The dynamics of the revenue maximization–market share trade-off: Saudi Arabia’s oil policy in the 2014–15 price fall
Given its highly undiversified economic base, maximizing revenues will always rank highly in Saudi Arabia’s output decision. However, this objective needs to be balanced against another—maintaining its share in key markets and maximizing long-term revenue—given the massive size of Saudi Arabia’s reserves. The trade-off between these two objectives tends to change over time, depending on market conditions, the nature of the shock, and the behaviour of other producers; Saudi Arabia’s oil policy is hence not constant. The authors argue that the advent of US shale has made the calculus of the trade-off more uncertain, complicating Saudi Arabia’s output decision. Using a simple game, they show that, under uncertainty, it is always safer for the Kingdom to assume that the shale oil supply is highly elastic, and thus decide not to cut output. But as Saudi Arabia learns more about this new source of supply, its policy could adapt accordingly.

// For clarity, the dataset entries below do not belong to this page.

theorem State.intsDone_kept {κ : Fixed} {s : State} (n0 : Nat) (hk : Kept κ s) :
    Kept κ (State.intsDone s n0) := by
  induction n0 generalizing s with
  | zero => exact hk
  | succ n ih =>
    rw [State.intsDone]
    repeat' (first
      | with_reducible assumption | with_reducible apply ih | with_reducible apply State.complete_kept
      | with_reducible apply State.serveNet_kept | with_reducible apply State.pump_kept | with_reducible apply Kept.ite
      | with_reducible apply Kept.foldl | with_reducible apply Kept.foldl_fst | with_reducible apply Kept.foldl_snd | (intro _ _ _)
      | (intro _ _) | (intro _) | with_reducible apply KeptOpt.foldl | exact KeptOpt.of rfl (by with_reducible assumption)
      | exact KeptPair.of rfl (by with_reducible assumption) | with_reducible apply KeptOpt.ite
      | with_reducible refine KeptOpt.mapState ?_ (fun _ _ => ?_) | with_reducible refine KeptOpt.map (fun _ => ?_)
      | with_reducible apply KeptOpt.some | with_reducible exact KeptOpt.none | with_reducible apply KeptPair.ite
      | with_reducible apply KeptPair.some | with_reducible exact KeptPair.none
      | (extract_lets +onlyGivenNames x
         first
         | (refine Kept.cut (k := κ) (s := x) ?_ ?_; subst x; rotate_left; intro hx; clear_value x; revert x; intro _ _)
         | (refine KeptOpt.cut (k := κ) (o := x) ?_ ?_; subst x; rotate_left; intro hx; clear_value x; revert x; intro _ _)
         | (refine KeptPair.cut (k := κ) (o := x) ?_ ?_; subst x; rotate_left; intro hx; clear_value x; revert x; intro _ _)
         | (clear_value x; revert x; intro _))
      | dsimp -zeta only | split)

theorem State.done_kept {κ : Fixed} {s : State} (hk : Kept κ s) :
    Kept κ (State.done s) := by
  unfold State.done
  repeat' (first
      | with_reducible assumption | with_reducible apply State.serveNet_kept | with_reducible apply State.settle_kept
      | with_reducible apply State.watchCalm_kept | with_reducible apply State.linksRun_kept
      | with_reducible apply State.intsDone_kept | with_reducible apply Kept.ite | dsimp -zeta only | split)

theorem State.after_kept {κ : Fixed} {s : State} (c : Coord) (hk : Kept κ s) :
    Kept κ (State.after s c) := by
  unfold State.after
  repeat' (first
      | with_reducible assumption | with_reducible apply State.pump_kept | with_reducible apply State.done_kept
      | with_reducible apply Kept.ite | dsimp -zeta only | split)

theorem State.accepted_kept {κ : Fixed} {s : State} (c : Coord) (m : Cmd) (hk : Kept κ s) :
    Kept κ (State.accepted s c m) := by
  unfold State.accepted
  repeat' (first
      | with_reducible assumption | with_reducible apply State.complete_kept | with_reducible apply Kept.ite
      | (extract_lets +onlyGivenNames x
         first
         | (refine Kept.cut (k := κ) (s := x) ?_ ?_; subst x; rotate_left; intro hx; clear_value x; revert x; intro _ _)
         | (clear_value x; revert x; intro _))
      | dsimp -zeta only | split)

theorem State.accept_kept {κ : Fixed} {s : State} (c : Coord) (k : CmdKind) (hk : Kept κ s) :
    Kept κ (State.accept s c k) := by
  unfold State.accept
  repeat' (first
      | with_reducible assumption | with_reducible apply State.refuse_kept | with_reducible apply State.pickHead_kept
      | with_reducible apply State.takeSlot_kept | with_reducible apply State.popHead_kept
      | with_reducible apply State.refusalCode_kept | with_reducible apply State.after_kept | with_reducible apply State.accepted_kept
      | with_reducible apply Kept.ite | refine Kept.of_snd (by with_reducible assumption) ?_
      | refine Kept.of_fst (by with_reducible assumption) ?_ | exact KeptOpt.of rfl (by with_reducible assumption)
      | exact KeptPair.of rfl (by with_reducible assumption) | with_reducible apply KeptOpt.ite
      | with_reducible refine KeptOpt.mapState ?_ (fun _ _ => ?_) | with_reducible refine KeptOpt.map (fun _ => ?_)
      | with_reducible apply KeptOpt.some | with_reducible exact KeptOpt.none | with_reducible apply KeptPair.ite
      | with_reducible apply KeptPair.some | with_reducible exact KeptPair.none
      | (extract_lets +onlyGivenNames x
         first
         | (refine Kept.cut (k := κ) (s := x) ?_ ?_; subst x; rotate_left; intro hx; clear_value x; revert x; intro _ _)
         | (refine Kept.cut1 (k := κ) (s := x) ?_ ?_; subst x; rotate_left; intro hx; clear_value x; revert x; intro _ _)
         | (refine Kept.cut2 (k := κ) (s := x) ?_ ?_; subst x; rotate_left; intro hx; clear_value x; revert x; intro _ _)
         | (refine KeptOpt.cut (k := κ) (o := x) ?_ ?_; subst x; rotate_left; intro hx; clear_value x; revert x; intro _ _)
         | (refine KeptPair.cut (k := κ) (o := x) ?_ ?_; subst x; rotate_left; intro hx; clear_value x; revert x; intro _ _)
         | (clear_value x; revert x; intro _))
      | dsimp -zeta only | split)

theorem State.rsvNacked_kept {κ : Fixed} {s : State} (c : Coord) (r : SrcRsv) (reason : Nat) (bytes : Nat) (hk : Kept κ s) :
    Kept κ (State.rsvNacked s c r reason bytes) := by
  unfold State.rsvNacked
  repeat' (first
      | with_reducible assumption | with_reducible apply State.endSrcRsv_kept | with_reducible apply State.accounted_kept
      | with_reducible apply State.modLanding_kept | with_reducible apply State.nackRsv_kept
      | with_reducible apply State.routerRsvFailed_kept | with_reducible apply State.segmentEnd_kept
      | with_reducible apply State.scatterEnd_kept | with_reducible apply Kept.ite | (intro _ _ _) | (intro _ _) | (intro _)
      | with_reducible apply KeptOpt.getD | exact KeptOpt.of rfl (by with_reducible assumption)
      | exact KeptPair.of rfl (by with_reducible assumption) | with_reducible apply KeptOpt.ite
      | with_reducible refine KeptOpt.mapState ?_ (fun _ _ => ?_) | with_reducible refine KeptOpt.map (fun _ => ?_)
      | with_reducible apply KeptOpt.some | with_reducible exact KeptOpt.none | with_reducible apply KeptPair.ite
      | with_reducible apply KeptPair.some | with_reducible exact KeptPair.none
      | (extract_lets +onlyGivenNames x
         first
         | (refine Kept.cut (k := κ) (s := x) ?_ ?_; subst x; rotate_left; intro hx; clear_value x; revert x; intro _ _)
         | (refine KeptOpt.cut (k := κ) (o := x) ?_ ?_; subst x; rotate_left; intro hx; clear_value x; revert x; intro _ _)
         | (refine KeptPair.cut (k := κ) (o := x) ?_ ?_; subst x; rotate_left; intro hx; clear_value x; revert x; intro _ _)
         | (clear_value x; revert x; intro _))
      | dsimp -zeta only | split)

theorem State.nackCell_kept {κ : Fixed} {s : State} (c : Coord) (n : Nack) (hk : Kept κ s) :
    Kept κ (State.nackCell s c n) := by
  unfold State.nackCell
  repeat' (first
      | with_reducible assumption | with_reducible apply State.complete_kept | with_reducible apply State.dropQueued_kept
      | with_reducible apply State.collNacked_kept | with_reducible apply State.gatherNack_kept
      | with_reducible apply State.enterNack_kept | with_reducible apply State.rsvNacked_kept | with_reducible apply Kept.ite
      | exact KeptOpt.of rfl (by with_reducible assumption) | exact KeptPair.of rfl (by with_reducible assumption)
      | with_reducible apply KeptOpt.ite | with_reducible refine KeptOpt.mapState ?_ (fun _ _ => ?_)
      | with_reducible refine KeptOpt.map (fun _ => ?_) | with_reducible apply KeptOpt.some | with_reducible exact KeptOpt.none
      | with_reducible apply KeptPair.ite | with_reducible apply KeptPair.some | with_reducible exact KeptPair.none
      | (extract_lets +onlyGivenNames x
         first
         | (refine Kept.cut (k := κ) (s := x) ?_ ?_; subst x; rotate_left; intro hx; clear_value x; revert x; intro _ _)
         | (refine KeptOpt.cut (k := κ) (o := x) ?_ ?_; subst x; rotate_left; intro hx; clear_value x; revert x; intro _ _)
         | (refine KeptPair.cut (k := κ) (o := x) ?_ ?_; subst x; rotate_left; intro hx; clear_value x; revert x; intro _ _)
         | (clear_value x; revert x; intro _))
      | dsimp -zeta only | split)

theorem State.nackAt_kept {κ : Fixed} {s : State} (n : Nack) (hk : Kept κ s) :
    Kept κ (State.nackAt s n) := by
  unfold State.nackAt
  repeat' (first
      | with_reducible assumption | with_reducible apply State.atSig_kept | with_reducible apply State.after_kept
      | with_reducible apply State.nackCell_kept | with_reducible apply Kept.ite | (intro _ _ _) | (intro _ _) | (intro _)
      | (extract_lets +onlyGivenNames x
         first
         | (refine Kept.cut (k := κ) (s := x) ?_ ?_; subst x; rotate_left; intro hx; clear_value x; revert x; intro _ _)
         | (clear_value x; revert x; intro _))
      | dsimp -zeta only | split)

theorem State.deliveredCell_kept {κ : Fixed} {s : State} (c : Coord) (d : Delivered) (hk : Kept κ s) :
    Kept κ (State.deliveredCell s c d) := by
  unfold State.deliveredCell
  repeat' (first
      | with_reducible assumption | with_reducible apply State.bump_kept | with_reducible apply State.complete_kept
      | with_reducible apply State.endSrcRsv_kept | with_reducible apply State.accounted_kept
      | with_reducible apply State.deliveredRsv_kept | with_reducible apply State.segmentEnd_kept
      | with_reducible apply State.scatterEnd_kept | with_reducible apply Kept.ite | (intro _ _ _) | (intro _ _) | (intro _)
      | exact KeptOpt.of rfl (by with_reducible assumption) | exact KeptPair.of rfl (by with_reducible assumption)
      | with_reducible apply KeptOpt.ite | with_reducible refine KeptOpt.mapState ?_ (fun _ _ => ?_)
      | with_reducible refine KeptOpt.map (fun _ => ?_) | with_reducible apply KeptOpt.some | with_reducible exact KeptOpt.none
      | with_reducible apply KeptPair.ite | with_reducible apply KeptPair.some | with_reducible exact KeptPair.none
      | (extract_lets +onlyGivenNames x
         first
         | (refine Kept.cut (k := κ) (s := x) ?_ ?_; subst x; rotate_left; intro hx; clear_value x; revert x; intro _ _)
         | (refine KeptOpt.cut (k := κ) (o := x) ?_ ?_; subst x; rotate_left; intro hx; clear_value x; revert x; intro _ _)
         | (refine KeptPair.cut (k := κ) (o := x) ?_ ?_; subst x; rotate_left; intro hx; clear_value x; revert x; intro _ _)
         | (clear_value x; revert x; intro _))
      | dsimp -zeta only | split)

theorem State.deliveredAt_kept {κ : Fixed} {s : State} (d : Delivered) (hk : Kept κ s) :
    Kept κ (State.deliveredAt s d) := by
  unfold State.deliveredAt
  repeat' (first
      | with_reducible assumption | with_reducible apply State.atSig_kept | with_reducible apply State.after_kept
      | with_reducible apply State.deliveredCell_kept | with_reducible apply Kept.ite | (intro _ _ _) | (intro _ _) | (intro _)
      | (extract_lets +onlyGivenNames x
         first
         | (refine Kept.cut (k := κ) (s := x) ?_ ?_; subst x; rotate_left; intro hx; clear_value x; revert x; intro _ _)
         | (clear_value x; revert x; intro _))
      | dsimp -zeta only | split)

theorem State.replyLate_kept {κ : Fixed} {s : State} (c : Coord) (slot : Nat) (hk : Kept κ s) :
    Kept κ (State.replyLate s c slot) := by
  unfold State.replyLate
  repeat' (first
      | with_reducible assumption | with_reducible apply State.complete_kept | with_reducible apply State.after_kept
      | with_reducible apply Kept.ite | (intro _ _ _) | (intro _ _) | (intro _) | dsimp -zeta only | split
      | with_reducible refine Kept.mk_time ?_ (Nat.le_max_left _ _) | with_reducible refine Kept.mk_time ?_ (Nat.le_add_right _ _)
      | simp -zeta only [Kept.mk_iff])

theorem State.bulkLate_kept {κ : Fixed} {s : State} (c : Coord) (rsv : Nat) (hk : Kept κ s) :
    Kept κ (State.bulkLate s c rsv) := by
  unfold State.bulkLate
  repeat' (first
      | with_reducible assumption | with_reducible apply State.bump_kept | with_reducible apply State.endSrcRsv_kept
      | with_reducible apply State.timeoutRsv_kept | with_reducible apply State.endMcast_kept
      | with_reducible apply State.segmentEnd_kept | with_reducible apply State.scatterEnd_kept
      | with_reducible apply State.after_kept | with_reducible apply Kept.ite | exact KeptOpt.of rfl (by with_reducible assumption)
      | exact KeptPair.of rfl (by with_reducible assumption) | with_reducible apply KeptOpt.ite
      | with_reducible refine KeptOpt.mapState ?_ (fun _ _ => ?_) | with_reducible refine KeptOpt.map (fun _ => ?_)
      | with_reducible apply KeptOpt.some | with_reducible exact KeptOpt.none | with_reducible apply KeptPair.ite
      | with_reducible apply KeptPair.some | with_reducible exact KeptPair.none
      | (extract_lets +onlyGivenNames x
         first
         | (refine Kept.cut (k := κ) (s := x) ?_ ?_; subst x; rotate_left; intro hx; clear_value x; revert x; intro _ _)
         | (refine KeptOpt.cut (k := κ) (o := x) ?_ ?_; subst x; rotate_left; intro hx; clear_value x; revert x; intro _ _)
         | (refine KeptPair.cut (k := κ) (o := x) ?_ ?_; subst x; rotate_left; intro hx; clear_value x; revert x; intro _ _)
         | (clear_value x; revert x; intro _))
      | dsimp -zeta only | split | with_reducible refine Kept.mk_time ?_ (Nat.le_max_left _ _)
      | with_reducible refine Kept.mk_time ?_ (Nat.le_add_right _ _) | simp -zeta only [Kept.mk_iff])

The fact that Saudi Arabia’s oil policy could change as the trade-off between revenue maximization and market share evolves, and as new information to the market arrives, will keep the market second-guessing and will continue to shape market expectations and to influence market outcomes.
Fattouh, B., Poudineh, R., and Sen, A. (2016). ‘The dynamics of the revenue maximization–market share trade-off: Saudi Arabia’s oil policy in the 2014–15 price fall’, Oxford Review of Economic Policy, 32(2), 223–240.